Tullman: Allscripts’ bid was comparable
to its rival Epic.
—New York City Health and Hospital Corp.'s decision to select Epic Systems Corp. as its electronic health-record vendor has drawn a protest from Allscripts. Allscripts declined to release its protest, saying it was confidential. Glen Tullman, Allscripts CEO, said in an interview that the vendor rejected claims by HHC that rival bids by Epic and Allscripts were comparable on cost. Tullman said the Allscripts system would cost HHC $700 million less, and the competing bids should be publicly reviewed.
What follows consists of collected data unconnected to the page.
-- ==== Sys2Proof/Tests/Slice0.lean ====
section
/-! SUPPORT. Tests against the vectors of 95_test_vectors.md (named in each docstring), decoding of words written out from
30_encoding.md, the well-formedness smoke test, and for every statement with hypotheses a state that meets them. -/

namespace Sys2Proof.Tests

open Sys2Proof.Machine

/-! ## Helpers -/

/-- A finished command's state (STATUS 0x0002) with the lines and the coming samples given. -/
def bus (nPoll : Nat) (sclOut sdaOut : Bit) (scl sda : List Bit) : State :=
  { State.reset with
    nPoll := nPoll, sclOut := sclOut, sdaOut := sdaOut, sclIn := scl, sdaIn := sda
    status := { Status.reset with done := true } }

/-- STATUS and the lines of a next state. -/
def shown : Host.Outcome State Fault Refusal → Option (Word × Bit × Bit)
  | .next t => some (t.status.word, t.sclOut, t.sdaOut)
  | .fault _ => none
  | .refused _ => none

/-- The replies of a next state, newest first. -/
def replied : Host.Outcome State Fault Refusal → Option (List Word)
  | .next t => some t.replies
  | .fault _ => none
  | .refused _ => none

/-- High samples. -/
def highs (n : Nat) : List Bit := List.replicate n true

/-- Low samples. -/
def lows (n : Nat) : List Bit := List.replicate n false

/-! ## Well-formedness: the one check, and the terms it refuses (R112: "An alias has no word of its own.") -/

theorem test_wf_refuses_recvAck : Instr.recvAck.wellFormed = false := by decide
theorem test_wf_refuses_sendAck : Instr.sendAck.wellFormed = false := by decide
theorem test_wf_refuses_sendNack : Instr.sendNack.wellFormed = false := by decide
theorem test_wf_admits_commands :
    ∀ i ∈ [Instr.recvBit, .sendBit true, .sendByte 0xFF#8, .recvByte, .start, .stop, .sendAddr 0x7F#7 true, .release],
      i.wellFormed = true := by decide

/-! ## Decoding, the words bit by bit: ARG (15:8), RSV (7:5), R (4), OP (3:0) of R101, R102 and R103 -/

theorem test_decode_recvBit : decode (0b00000000#8 ++ 0b000#3 ++ 0b0#1 ++ 0b0001#4) = .command .recvBit := by decide
theorem test_decode_sendBit_1 : decode (0b00000001#8 ++ 0b000#3 ++ 0b0#1 ++ 0b0010#4) = .command (.sendBit true) := by decide
theorem test_decode_sendBit_0 : decode (0b00000000#8 ++ 0b000#3 ++ 0b0#1 ++ 0b0010#4) = .command (.sendBit false) := by decide
theorem test_decode_sendByte :
    decode (0b10100101#8 ++ 0b000#3 ++ 0b0#1 ++ 0b0011#4) = .command (.sendByte 0xA5#8) := by decide
theorem test_decode_recvByte : decode (0b00000000#8 ++ 0b000#3 ++ 0b0#1 ++ 0b0100#4) = .command .recvByte := by decide
theorem test_decode_start : decode (0b00000000#8 ++ 0b000#3 ++ 0b0#1 ++ 0b0101#4) = .command .start := by decide
theorem test_decode_stop : decode (0b00000000#8 ++ 0b000#3 ++ 0b0#1 ++ 0b0110#4) = .command .stop := by decide
theorem test_decode_sendAddr_read :
    decode (0b0#1 ++ 0b1010000#7 ++ 0b000#3 ++ 0b1#1 ++ 0b0111#4) = .command (.sendAddr 0x50#7 true) := by decide
theorem test_decode_sendAddr_write :
    decode (0b0#1 ++ 0b0010110#7 ++ 0b000#3 ++ 0b0#1 ++ 0b0111#4) = .command (.sendAddr 0x16#7 false) := by decide
theorem test_decode_release : decode (0b00000000#8 ++ 0b000#3 ++ 0b0#1 ++ 0b1000#4) = .command .release := by decide
/-- The illegal rows of 95's decode table. -/
theorem test_decode_illegal :
    [0x0101#16, 0x0202#16, 0x0013#16, 0x0105#16, 0x8007#16, 0x0027#16, 0x0000#16, 0x0009#16, 0x000F#16, 0xFFFF#16].all
      (fun w => !isLegal w) = true := by decide
/-- The alias words (E8). -/
theorem test_encode_aliases :
    encode .recvAck = 0x0001#16 ∧ encode .sendAck = 0x0002#16 ∧ encode .sendNack = 0x0102#16 := by decide
/-- A table word wider than its row is no word of the table. -/
theorem test_decodeTableWord_bounds : decodeTableWord 16 0x15017 = none ∧ decodeTableWord 16 0x5017 = some (.sendAddr 0x50#7 true) := by
  decide

/-! ## Commands: STATUS and lines after them -/

/-- V-B3. -/
theorem test_recvBit_stretched :
    shown (exec .recvBit (bus 3 false true [false, false, true] [false])) = some (0x0002#16, false, true) := by decide +kernel
/-- V-B4. -/
theorem test_recvBit_timeout : shown (exec .recvBit (bus 3 false true (lows 3) [])) = some (0x0012#16, true, true) := by
  decide +kernel
/-- V-B1, by its alias RECV_ACK. -/
theorem test_recvAck_nack : shown (exec .recvAck (bus 1 false true [true] [true])) = some (0x0082#16, false, true) := by
  decide +kernel
/-- V-B7. -/
theorem test_sendBit_arbLost :
    shown (exec (.sendBit true) (bus 1 false true [true] [false])) = some (0x0042#16, false, true) := by decide +kernel
/-- V-B9: no read-back after a timeout. -/
theorem test_sendBit_timeout :
    shown (exec (.sendBit true) (bus 2 false true (lows 2) [false])) = some (0x0012#16, true, true) := by decide +kernel
/-- V-B5, by its alias SEND_ACK. -/
theorem test_sendAck : shown (exec .sendAck (bus 1 false true [true] [true])) = some (0x0002#16, false, false) := by
  decide +kernel
/-- V-B6, by its alias SEND_NACK. -/
theorem test_sendNack : shown (exec .sendNack (bus 1 false true [true] [true])) = some (0x0002#16, false, true) := by
  decide +kernel
/-- V-Y4. -/
theorem test_sendByte_arbLost :
    shown (exec (.sendByte 0x80#8) (bus 1 false false (highs 9) (false :: highs 7 ++ [false])))
      = some (0x0042#16, false, true) := by decide +kernel
/-- V-Y6: a loss, then a timeout. -/
theorem test_sendByte_lossThenTimeout :
    shown (exec (.sendByte 0xC0#8) (bus 2 false false [true, false, false] [false])) = some (0x0052#16, true, true) := by
  decide +kernel
/-- V-Y8. -/
theorem test_recvByte_5A :
    shown (exec .recvByte (bus 2 false false (highs 9) [false, true, false, true, true, false, true, false]))
      = some (0x5A02#16, false, false) := by decide +kernel
/-- V-Y11: RXDATA is written although the acknowledge slot timed out. -/
theorem test_recvByte_ackTimeout :
    shown (exec .recvByte (bus 2 false false (highs 8 ++ lows 2) [false, true, false, true, true, false, true, false]))
      = some (0x5A12#16, true, false) := by decide +kernel
/-- V-S1. -/
theorem test_start_idleBus : shown (exec .start (bus 1 true true [] [true])) = some (0x0002#16, false, false) := by
  decide +kernel
/-- V-S2. -/
theorem test_start_conflict : shown (exec .start (bus 1 true true [] [false])) = some (0x000A#16, true, true) := by
  decide +kernel
/-- V-S4b. -/
theorem test_stop : shown (exec .stop (bus 1 false false [true] [])) = some (0x0002#16, true, true) := by decide +kernel
/-- V-S5. -/
theorem test_stop_timeout : shown (exec .stop (bus 2 false true (lows 2) [])) = some (0x0012#16, true, false) := by
  decide +kernel
/-- V-S8: no slave. -/
theorem test_sendAddr_nack :
    shown (exec (.sendAddr 0x50#7 false) (bus 1 false false (highs 9) (highs 9))) = some (0x0082#16, false, true) := by
  decide +kernel
/-- V-S7: the trace of SEND_ADDR 0x50, R, its data pulses 1,0,1,0,0,0,0,1. -/
theorem test_sendAddr_pulses :
    (sdaReads (traceToIdle (offerWord 0x5017#16 (bus 1 false false (highs 9) (highs 8 ++ [false]))))).take 8
      = [true, false, true, false, false, false, false, true] := by decide +kernel
/-- V-S11. -/
theorem test_release : shown (exec .release (bus 1 true false [] [])) = some (0x0002#16, true, true) := by decide +kernel

/-! ## The port, errors and reset -/

/-- V-X4: BIT 0, RXDATA kept. -/
theorem test_illegal_keepsRxdata :
    (runIllegal 0x000F#16
      { bus 1 true true [] [] with
        status := { Status.reset with done := true, bit := true, rxdata := 0x5A#8 } }).status.word = 0x5A1A#16 := by decide +kernel
/-- V-X5: RECV_BIT offered after reset, then START before its first engine step: STATUS reads 0x0001, then 0x0005. -/
theorem test_overrun_status :
    replied (Host.Core.run Sys2Proof.core 4
      { bus 1 false true [true] [true] with
        status := Status.reset
        pending := [.write 0x0#2 2 0x0001#16, .read 0x1#2 2, .write 0x0#2 2 0x0005#16, .read 0x1#2 2] })
      = some [0x0005#16, 0x0001#16] := by decide +kernel
/-- V-X8: offset 3 reads as zero. -/
theorem test_read_offset3 : replied (hostRead 0x3#2 2 (bus 1 true true [] [])) = some [0x0000#16] := by decide
/-- After V-S13 a slave holds SCL low: LINES reads 0x000B. -/
theorem test_read_lines : replied (hostRead 0x2#2 2 (bus 1 true true [false] [true])) = some [0x000B#16] := by decide
/-- V-X7: reset in a slot with lines (0,0). -/
theorem test_reset_mid_command :
    shown (takeEvent (.rst true) { bus 1 false false [] [] with upc := .run (op .settle) [] }) = some (0x0000#16, true, true) := by
  decide
/-- D37: an access of 1 byte is refused. -/
theorem test_read_oddSize : hostRead 0x1#2 1 (bus 1 true true [] []) = .refused .accessSize := rfl
/-- R246: a STATUS read with a code that is never written faults. -/
theorem test_read_errCode4 :
    hostRead 0x1#2 2 { bus 1 true true [] [] with status := { Status.reset with err := 4#3 } } = .fault .errCodeNeverWritten := rfl
/-- V-S5's observation (R310): the lines, the two low samples, and STATUS after Finish. -/
theorem test_observation_stop :
    observationToIdle (offerWord 0x0006#16 (bus 2 false true (lows 2) []))
      = [.lines false false, .lines false false, .lines true false, .sclSample false, .lines true false, .sclSample false,
         .lines true false, .lines true false, .status 0x0012#16] := by decide +kernel
/-- Program P4: STATUS after each Finish, and the program has ended. -/
theorem test_programRun_P4 :
    let s := { bus 4 true true (lows 4) [true] with pending := [.command 0x0005#16, .command 0x5007#16, .command 0x0008#16] }
    ((ProgramRun.start s).run 3).map (fun r => (statusesSeen r.seen, r.ended [0x0005#16, 0x5007#16, 0x0008#16]))
      = some ([0x0002#16, 0x0012#16, 0x0002#16], true) := by decide +kernel
/-- R310: reset abandons a command without Finish, so a read of BUSY = 0 after it ends no program. -/
theorem test_programRun_reset :
    let s := { bus 4 true true [] [] with
      pending := [.write 0x0#2 2 0x0005#16, .rst true, .rst false, .read 0x1#2 2] }
    ((ProgramRun.start s).run 4).map (fun r => (r.machine.status.busy, r.ended [0x0005#16])) = some (false, false) := by
  decide +kernel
HHC spokesman Ian Michaels, however, said Allscripts' projected savings failed to include anticipated costs such as an estimated $375 million for HHC personnel to design, build and maintain the system and $146 million to connect the EMR to devices such as MRIs. Tullman said the company “included all of the costs” and would be cheaper because of its reliance on Microsoft Corp. The 15-year cost to the New York system to adopt and maintain Epic's EMR totaled $1.435 billion, which was minimally more expensive than the $1.404 billion for Allscripts' system, Michaels said. After a four-year process of reviewing its options, HHC selected Epic because the vendor better met its needs, he said. Epic would replace HHC's existing electronic medical-record system for up to $302.8 million under the contract, which is under negotiation, Michaels said. Allscripts' bid was $299 million.